24 Haziran 2018 tarihinde yapılan cumhurbaşkanlığı ve milletvekili seçimleri ‘Cumhur İttifakı’nın zaferiyle sonuçlandı. ‘Cumhurbaşkanlığı Hükümet Sistemi’ne geçiş ve Bakanların, milletvekili olmayan kişiler arasından seçilecek olmasıyla birlikte, Milli Eğitim Bakanı ve Bakanlık yapısıyla ilgili sorular da gündeme gelmeye başladı. Bu sorularla birlikte, Bakanlığın, Türkiye’nin eğitim sorunlarına yeni bir yaklaşım getirip, getirmeyeceği de merak konusu.
Eğitim sistemimizde ortak akıl mevzuatta Milli Eğiti Şurası ile hayata geçirilmektedir. 19.Milli Eğitim Şurası’nın (Ekim-2014) toplanmasının üzerinden dört yıl geçmiş olması ve seçimlerin yeni sonuçlanmış olması nedeniyle, yeni bir Milli Eğitim Şurası toplanmasına ihtiyaç vardır.
Bilindiği gibi, “Şura” kavramının, tarihsel anlamda hem dini, hem toplumsal, hem de kültürel temelleri bulunmaktadır. Bu bağlamda, halihazırda kırılmış olan bir geleneği hala içinde barındırmaktadır. Bu gelenekte, “Yapılan işlerde konuşmak anlamında istişare etmek değil, kararları şura ile almak ilkesi” merkezi bir değer taşımaktadır. Bu çerçevede, Osmanlı Devleti’nde Danıştay anlamında Şura-yı Devlet kurumunun önemli bir yeri olduğu görülmektedir. Kavramın tarihine bakıldığında, geleneksel olarak bir toplantıya şura denilebilmesi için, bazı kaideler olduğu söylenebilir.
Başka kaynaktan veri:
-- ==== Sys2Proof/Tests/Slice0.lean ====
section
/-! SUPPORT. Tests of the model: words written out from the spec's encodings, ill-formed terms, one step per instruction with
the vectors of spec/95_test_vectors.md (named in each comment), and a witness for the hypotheses of every obligation. -/

namespace Sys2Proof.Tests

open Sys2Proof Sys2Proof.Machine

/-! ## Small states -/

/-- The configuration of 95: `PSU_ADDR = 0x10`, `PSU_REG = 0x11`. -/
def cfg0 : Config := { Config.nominal with psuAddr := 0x10, psuReg := 0x11, pageAdc := 0, maxWords := 100 }

/-- Right after reset. -/
def s0 : State := State.resetWith cfg0

/-- `s` with this script of the environment's replies. -/
def scripted (env : List EnvReply) (s : State) : State := { s with world := { s.world with env := env } }

/-- `s` with these inputs of the host. -/
def hosted (l : List HostInput) (s : State) : State := { s with world := { s.world with host := l } }

/-- The state `n` steps of `i` after `s`. -/
def after (i : Instr) (n : Nat) (s : State) : State :=
  match execRun i n s with
  | .next t => t
  | _ => s

/-- The result record the step computes, if it answers a next state. -/
def resultOf (r : Result) : Option Rsp :=
  match r with
  | .next t => t.done
  | _ => none

/-- The event the step adds, if it adds one to an empty history. -/
def eventsOf (r : Result) : List Event :=
  match r with
  | .next t => t.world.hist
  | _ => []

/-- The name the step refuses under, if it does. -/
def refusalOf (r : Result) : Option Refusal :=
  match r with
  | .refused e => some e
  | _ => none

/-- Accepted, and about to make the first call. -/
def begun (i : Instr) (env : List EnvReply) : State := scripted env (after i 1 s0)

/-- In the read of a transaction whose response is `r`. -/
def reading (i : Instr) (r : List Byte) : State :=
  let s := begun i [.returns r]
  { s with u1 := { s.u1 with phase := .recv } }

/-- A command of this record runs, and its settle delay is next. -/
def settling (i : Instr) (env : List EnvReply) : State :=
  scripted env { s0 with busy := true, latch := latchOf i, u3 := { s0.u3 with phase := .settle } }
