-- ==== Sys2Proof/Machine/Ops.lean ====
section
/-! DEFINITION. The named operations over the registers, the table, the error flag and the ports, once each; the
meanings are built from them. There is no memory (`20_memory.md` R30): the table store is a register file of its own. -/

namespace Sys2Proof.Machine

/-- Write `CTRL` (R60). -/
def State.setCtrl (s : State) (c : Ctrl) : State := { s with ctrl := c }

/-- Write `POLY` (R61). -/
def State.setPoly (s : State) (v : Word) : State := { s with poly := v }

/-- Write the `INIT` register (R62). -/
def State.setInit (s : State) (v : Word) : State := { s with init := v }

/-- Write `XOROUT` (R63). -/
def State.setXorout (s : State) (v : Word) : State := { s with xorout := v }

/-- `REM <- zext_32(v)` (R6, R15). -/
def State.setRem {w : Nat} (s : State) (v : BitVec w) : State := { s with rem := zext32 v }

/-- `TV <- 0` (R17). The old entries of `TBL` stay (`93_implementation_defined.md` U1, log entry 1). -/
def State.invalidateTable (s : State) : State := { s with tv := false }

/-- The 256 entries of a table: `TBL[i] = zext_32(tblgen(W, P)[i])` (R81). Irreducible, so that no proof about the state unfolds
256 entries by accident; `entry_buildTable` (Laws/Ops.lean) is what proofs use, and the kernel still computes it. -/
@[irreducible] def builtTable (w : Nat) (p : BitVec w) : Vector Word 256 :=
  Vector.ofFn (fun i => zext32 (tblgen w p (BitVec.ofNat 8 i.val)))

/-- Build the whole table for width `w` and the current `POLY`, and set `TV` (R81, R86). -/
def State.buildTable (s : State) (w : Nat) : State :=
  { s with tbl := builtTable w (low w s.poly), tv := true }

/-- The lazy build: build the table when it is not valid, else leave it (R82, R86). -/
def State.ensureTable (s : State) (w : Nat) : State := if s.tv then s else s.buildTable w

/-- The four descriptor registers from a descriptor (R91; the same as the four write commands, R65). -/
def State.loadDescriptor (s : State) (d : Descriptor) : State :=
  (((s.setCtrl { wsel := d.wsel, refin := d.refin, refout := d.refout }).setPoly d.poly).setInit d.init).setXorout d.xorout

/-- `respond(v)`: put the word on the response channel (R8, R25). -/
def State.respond (s : State) (v : Word) : State := { s with rsp := some v }

/-- `flag_error(c)`: what CRCGEN does in place of taking an exception (R110, R111). The first error since reset sets `ERR`
and `ECODE`; a later one changes nothing. Nothing else is written and there is nothing to return to (R118). -/
def State.flagError (s : State) (c : ErrCode) : State :=
  if s.err then s else { s with err := true, ecode := c }

/-- A data-path command: `E_NOSEL` when no width is selected, else its effect at the selected width (R113). -/
def State.onWidth (s : State) (effect : Nat → State) : Result :=
  match s.width with
  | none => .next (s.flagError .noSel)
  | some w => .next (effect w)

/-- The view `RDREG` returns (R64). -/
def State.view (s : State) : RegView → Word
  | .status => s.statusWord
  | .poly => s.poly
  | .init => s.init
  | .xorout => s.xorout

/-- The host takes the response word if one is held (R25); with none held nothing is transferred (R24). -/
def State.takeResponse (s : State) : State :=
  match s.rsp with
  | none => s
  | some v => { s with rsp := none, taken := s.taken ++ [v] }

/-- The reset event (R130): every register at its reset value, a response not yet taken discarded. What the host does next,
what it has taken and the configuration are not the block's and stay. -/
def State.resetEvent (s : State) : State :=
  { State.reset with input := s.input, taken := s.taken, cfg := s.cfg }

/-- What the ports ask of the block. -/
inductive PortAction where
  /-- The command word is accepted; the state is the one in which it runs. -/
  | run (w : CmdWord) (s : State)
  /-- No command: the state after the event, or the same state when the host does nothing. -/
  | settle (s : State)
  /-- A command is offered while a response is held: the block does not accept it (R25). -/
  | stalled
  deriving DecidableEq, Repr

/-- The next thing at the ports (R24, R25, R130). An idle block holds its state (`60_exceptions.md` R121). -/
def State.nextAction (s : State) : PortAction :=
  match s.input with
  | [] => .settle s
  | .reset :: rest => .settle ({ s with input := rest } : State).resetEvent
  | .takeResponse :: rest => .settle ({ s with input := rest } : State).takeResponse
  | .command w :: rest =>
    match s.rsp with
    | none => .run w { s with input := rest }
    | some _ => .stalled

/-- The same state, with the host's next event a command word that the block is ready to accept. -/
def State.offer (s : State) (w : CmdWord) : State :=
  { s.takeResponse with input := .command w :: s.input }

end Sys2Proof.Machine
end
Bunlardan bazıları şöyle özetlenebilir;1
-Şura konusunun hayatını ve haklarını etkileyeceği kişiler, konuyla ilişkili görüşlerini açıklama ve yapılanları açıkça bilme hakkına sahip olmalıdır.
-Alınan kararlara uyulmaması halinde müdahale yolları tanımlanmış olmalıdır.
-Şurada görevli olanların toplumun güvendiği kişilerden oluşması ve tüm halkı temsil etme kabiliyeti bulunmalıdır.
-Oy çokluğu veya birliği ile alınan kararların yöneticiler tarafından uygulanması gerekmektedir.
Bu anlamda, Şura toplantısı önerimiz, sadece Milli Eğitim Şurası Yönetmeliğinde ifade edilen Şura katılımcılarının rutin toplantısı değil, seçimlerde meclise giren siyasi partileri ve onların temsil ettikleri kitleleri, üniversitelerin eğitim fakültelerini, eğitim sendikalarını ve ERG-TEDMEM-TEGV gibi eğitim kuruluşlarını da kapsayan bir çoğulculukla toplanmalı ve kararları da parmak hesabıyla değil, uzlaşarak almalıdır. Çünkü seçimleri kazanan Cumhur İttifakının oy oranı ile muhalefetin oy oranı arasında, hem cumhurbaşkanlığında, hem de milletvekili seçimlerinde ciddi bir fark yoktur. Eğitim sisteminin sorunları devasa boyutlara ulaşmıştır ve bu sorunların çözümü ortak aklı gerektirmektedir. Bugüne kadar sürdürülen anlayış devam ettiği takdirde, korkarım ki eğitim sistemimizin her alanındaki aşağı yönlü trend artarak sürmeye devam edecektir.